Linear Models, Perceptron, and Torch

In this warmup, you will introduce yourself to the model template code that we’ll use to implement several different machine learning models in this course. As you do so, you’ll use the Torch package (instead of Numpy) for numerical calculations.

Here’s a function which generates the kind of data we are going to use with the perceptron, including a feature matrix and a set of predictor labels. Instead of np.arrays, these are now torch.Tensors. You can still think of them as arrays of numbers with most of the same operations. Most things that you have learned about np.arrays will still work for torch.Tensors, and in this warmup I will point out all the relevant differences.

import torch

torch.manual_seed(1234)

def perceptron_data(n_points = 300, noise = 0.2):
    
    y = torch.arange(n_points) >= int(n_points/2)
    X = y[:, None] + torch.normal(0.0, noise, size = (n_points,2))
    X = torch.cat((X, torch.ones((X.shape[0], 1))), 1)

    return X, y

X, y = perceptron_data(n_points = 300, noise = 0.2)

Here’s how it looks:

To define a classifier for this data, we are going to define three Python classes.

Here are the three classes. I have written docstrings for the methods that we’ll implement in this warmup.

class LinearModel:

    def __init__(self):
        self.w = None 

    def score(self, X):
        """
        Compute the scores for each data point in the feature matrix X. 
        The formula for the ith entry of s is s[i] = <self.w, x[i]>. 

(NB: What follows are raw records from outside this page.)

theorem State.stageEntry_commit (s : State) (e : EntryWrite) :
    (s.stageEntry e).commit e =
      if entryReasons e.table (s.offered e) = [] then (s.committing e).install e.table e.index (s.offered e)
      else (s.committing e).reject e.table e.index (entryReasons e.table (s.offered e)) := by
  have htables : (s.noticed (s.abandonAsks e)).tables = s.tables := by rw [State.noticed_eq]
  have hoff : overlay ((s.stageEntry e).installedBytes e.table e.index) ((s.stageEntry e).stagedBytes e.table e.index) =
      s.offered e := by
    have hbytes : (s.stageEntry e).installedBytes e.table e.index = s.installedBytes e.table e.index := by
      rw [State.stageEntry_eq]
      exact State.installedBytes_congr htables _ _
    have hstaged : (s.stageEntry e).stagedBytes e.table e.index =
        stageBytes e.base e.lanes (s.stagedBytes e.table e.index) := by
      rw [State.stageEntry_eq]
      exact if_pos ⟨rfl, rfl⟩
    rw [hbytes, hstaged]
    rfl
  have hnone : (s.stageEntry e).setStaging none = s.committing e := by rw [State.stageEntry_eq]; rfl
  unfold State.commit
  dsimp only
  rw [hoff, hnone]
  split
  · rename_i h; rw [if_pos h]
  · rename_i h; rw [if_neg h]

theorem State.entryWrite_of_staging {s : State} {e : EntryWrite} (h : e.commits = false) :
    s.entryWrite e = s.stageEntry e := if_neg (by simp [h])

theorem State.entryWrite_of_accepted {s : State} {e : EntryWrite} (h : e.commits = true)
    (ha : entryReasons e.table (s.offered e) = []) :
    s.entryWrite e = (s.committing e).install e.table e.index (s.offered e) := by
  rw [State.entryWrite, if_pos h, State.stageEntry_commit, if_pos ha]

theorem State.entryWrite_of_refused {s : State} {e : EntryWrite} (h : e.commits = true)
    (hr : entryReasons e.table (s.offered e) ≠ []) :
    s.entryWrite e = (s.committing e).reject e.table e.index (entryReasons e.table (s.offered e)) := by
  rw [State.entryWrite, if_pos h, State.stageEntry_commit, if_neg hr]

/-! ## A write of one entry -/

/-- A write of a granule that holds one entry is that entry's write. -/
theorem exec_tableStagingWrite_of_single {i : Fin 3584} {g : Lanes} {s : State} {e : EntryWrite}
    (h : entryWrites i g = [e]) :
    exec (.tableStagingWrite i g) s = .next ((s.forward (s.windowAddr (tableOffset i)) g).entryWrite e).finish := by
  change Host.Outcome.next (State.finish ((entryWrites i g).foldl State.entryWrite _)) = _
  rw [h]
  rfl

theorem exec_tableCommit (i : Fin 3584) (g : Lanes) (s : State) :
    exec (.tableCommit i g) s = exec (.tableStagingWrite i g) s := rfl
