-- ==== Sys2Proof/Machine/StVat.lean ====
section
/-!
DEFINITION. State of the vat (spec 13, block VAT).
-/
namespace Sys2Proof.Machine

/-- A sweep as submitted (R433), with its addresses in the form of R495 and its strides in bytes. -/
structure Sweep where
  op : BitVec 3 := 0
  handle : BitVec 16 := 0
  list : Bool := false
  first : Nat := 0
  count : Nat := 0
  listA : Nat := 0
  data : Nat := 0
  stride : Nat := 0
  out : Nat := 0
  ostride : Nat := 0
  stat : Nat := 0
  report : Nat := 0
  wide : Bool := false
  ring : BitVec 12 := 0
  tag : BitVec 16 := 0
  quiet : Bool := false
  seqNo : Nat := 0
  tpl : Option Nat := none
  deriving DecidableEq, Repr

/-- A port of a model (R431). -/
structure VatPort where
  inXy : BitVec 16 := 0
  inTile : BitVec 8 := 0
  outXy : BitVec 16 := 0
  outTile : BitVec 8 := 0
  deriving DecidableEq, Repr

/-- A model record (R431). -/
structure VatModel where
  inB : Nat := 0
  outB : Nat := 0
  batch : Nat := 0
  ports : List VatPort := []
  deriving DecidableEq, Repr

/-- A context between fetch and commit (R438, R441, R442): its selection index, its number, its old bytes, its input record. -/
structure Ctx where
  sel : Nat := 0
  num : Nat := 0
  old : List Byte := []
  inp : List Byte := []
  deriving DecidableEq, Repr

/-- A batch (R437): model, codebook set, quarter, contexts in order, its number once closed, and whether it has been delivered
before (R447). -/
structure Batch where
  model : Nat := 0
  cbset : Nat := 0
  quarter : Nat := 0
  ctxs : List Ctx := []
  num : Nat := 0
  again : Bool := false
  deriving DecidableEq, Repr

/-- The sweep in progress (R434–R447). `seen` marks the indices that occurred, `status` is keyed by selection index, default 7;
`next` is the next selection index of each quarter, `counts` the batches closed by 4 × model + quarter. `closed` holds the
batches to deliver, `sending` by quarter the port key and the entries still to go of the batch it delivers, `delivered` the
batches whose delivery has begun, with their port keys 16 × model + port, in that order; `ret` the return entries taken so far
by port key. `tend` is the time of the last write-back, `reread` marks a replay before which the model table is read again,
`fault` a sweep that a cluster event ended (R447), `cut` one that a function reset ended (R473), `full` a CLEAR of every
context (R427). -/
structure Run where
  sweep : Sweep := {}
  models : List VatModel := []
  tstart : TimeVal := 0
  seen : SMap Bool := []
  status : SMap Nat := []
  next : SMap Nat := []
  open_ : List Batch := []
  closed : List Batch := []
  sending : SMap (Nat × List Entry) := []
  delivered : List (Nat × Batch) := []
  ret : SMap (List Entry) := []
  counts : SMap Nat := []
  batches : Nat := 0
  hits : Nat := 0
  tend : TimeVal := 0
  reread : Bool := false
  fault : Bool := false
  cut : Bool := false
  full : Bool := false
  deriving DecidableEq, Repr

/-- The vat. Caches are keyed by quarter and hold (context, dirty) in order of use; `held` keeps what the dirty entries of a context have yet
to write back (R443). -/
structure Vat where
  wide : Bool := false
  busy : Bool := false
  op : BitVec 3 := 0
  queue : List Sweep := []
  templates : SMap Sweep := []
  skipped : BitVec 16 := 0
  seq : BitVec 32 := 0
  lost : SMap Bool := []
  inflight : SMap Nat := []
  cache : SMap (List (Nat × Bool)) := []
  held : SMap (List Byte) := []
  hits : SMap (BitVec 32) := []
  readErr : SMap (BitVec 16) := []
  faults : SMap (BitVec 8) := []
  replays : SMap (BitVec 8) := []
  run : Run := {}
  deriving DecidableEq, Repr

end Sys2Proof.Machine
end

        If self.w currently has value None, then it is necessary to first initialize self.w to a random value. 

        ARGUMENTS: 
            X, torch.Tensor: the feature matrix. X.size() == (n, p), 
            where n is the number of data points and p is the 
            number of features. This implementation always assumes 
            that the final column of X is a constant column of 1s. 

        RETURNS: 
            s torch.Tensor: vector of scores. s.size() = (n,)
        """
        if self.w is None: 
            self.w = torch.rand((X.size()[1]))

        # your computation here: compute the vector of scores s
        pass 

    def predict(self, X):
        """
        Compute the predictions for each data point in the feature matrix X. The prediction for the ith data point is either 0 or 1. 

        ARGUMENTS: 
            X, torch.Tensor: the feature matrix. X.size() == (n, p), 
            where n is the number of data points and p is the 
            number of features. This implementation always assumes 
            that the final column of X is a constant column of 1s. 

        RETURNS: 
            y_hat, torch.Tensor: vector predictions in {0.0, 1.0}. y_hat.size() = (n,)
        """
        pass 

class Perceptron(LinearModel):

    def loss(self, X, y):
        """
        Compute the misclassification rate. A point i is classified correctly if it holds that s_i*y_i_ > 0, where y_i_ is the *modified label* that has values in {-1, 1} (rather than {0, 1}). 

        ARGUMENTS: 
            X, torch.Tensor: the feature matrix. X.size() == (n, p), 
            where n is the number of data points and p is the 
            number of features. This implementation always assumes 
            that the final column of X is a constant column of 1s. 

            y, torch.Tensor: the target vector.  y.size() = (n,). The possible labels for y are {0, 1}
        
        HINT: You are going to need to construct a modified set of targets and predictions that have entries in {-1, 1} -- otherwise none of the formulas will work right! An easy to to make this conversion is: 
        
        y_ = 2*y - 1
        """

        # replace with your implementation
        pass

    def grad(self, X, y):
        pass 

class PerceptronOptimizer:

    def __init__(self, model):
        self.model = model 
    
    def step(self, X, y):
        """
        Compute one step of the perceptron update using the feature matrix X 
        and target vector y. 
        """
        pass

Part A

Open a fresh Jupyter notebook with the ml-0451 kernel. Paste in the code that generates the data, as well as the three class definitions above.

Please implement LinearModel.score() and LinearModel.predict() according to their supplied docstrings.

An ideal solution will use no for-loops. It is possible to complete LinearModel.score() with one additional line of code and LinearModel.predict() with two lines of code.

Part B

Please implement Perceptron.loss() according to its supplied docstring. It is possible to complete this function with two lines of code.

Hints

  • Two numbers \(a\) and \(b\) have the same sign iff \(ab > 0\).
  • In torch, you can’t compute a.mean() if a is a boolean tensor. Instead, you need to cast a to a tensor of numerical values. One way to do this is by computing (1.0*a).mean().

Check

Once you have completed Parts A and B, the below code should run and the value of l should be 0.5. Paste it into a new cell in your notebook and run it to check.

p = Perceptron()
s = p.score(X)
l = p.loss(X, y)
print(l == 0.5)

There are several other methods in these classes that we will need to implement in order to have a functioning classification algorithm, but we won’t worry about those until later.



© Phil Chodrow, 2025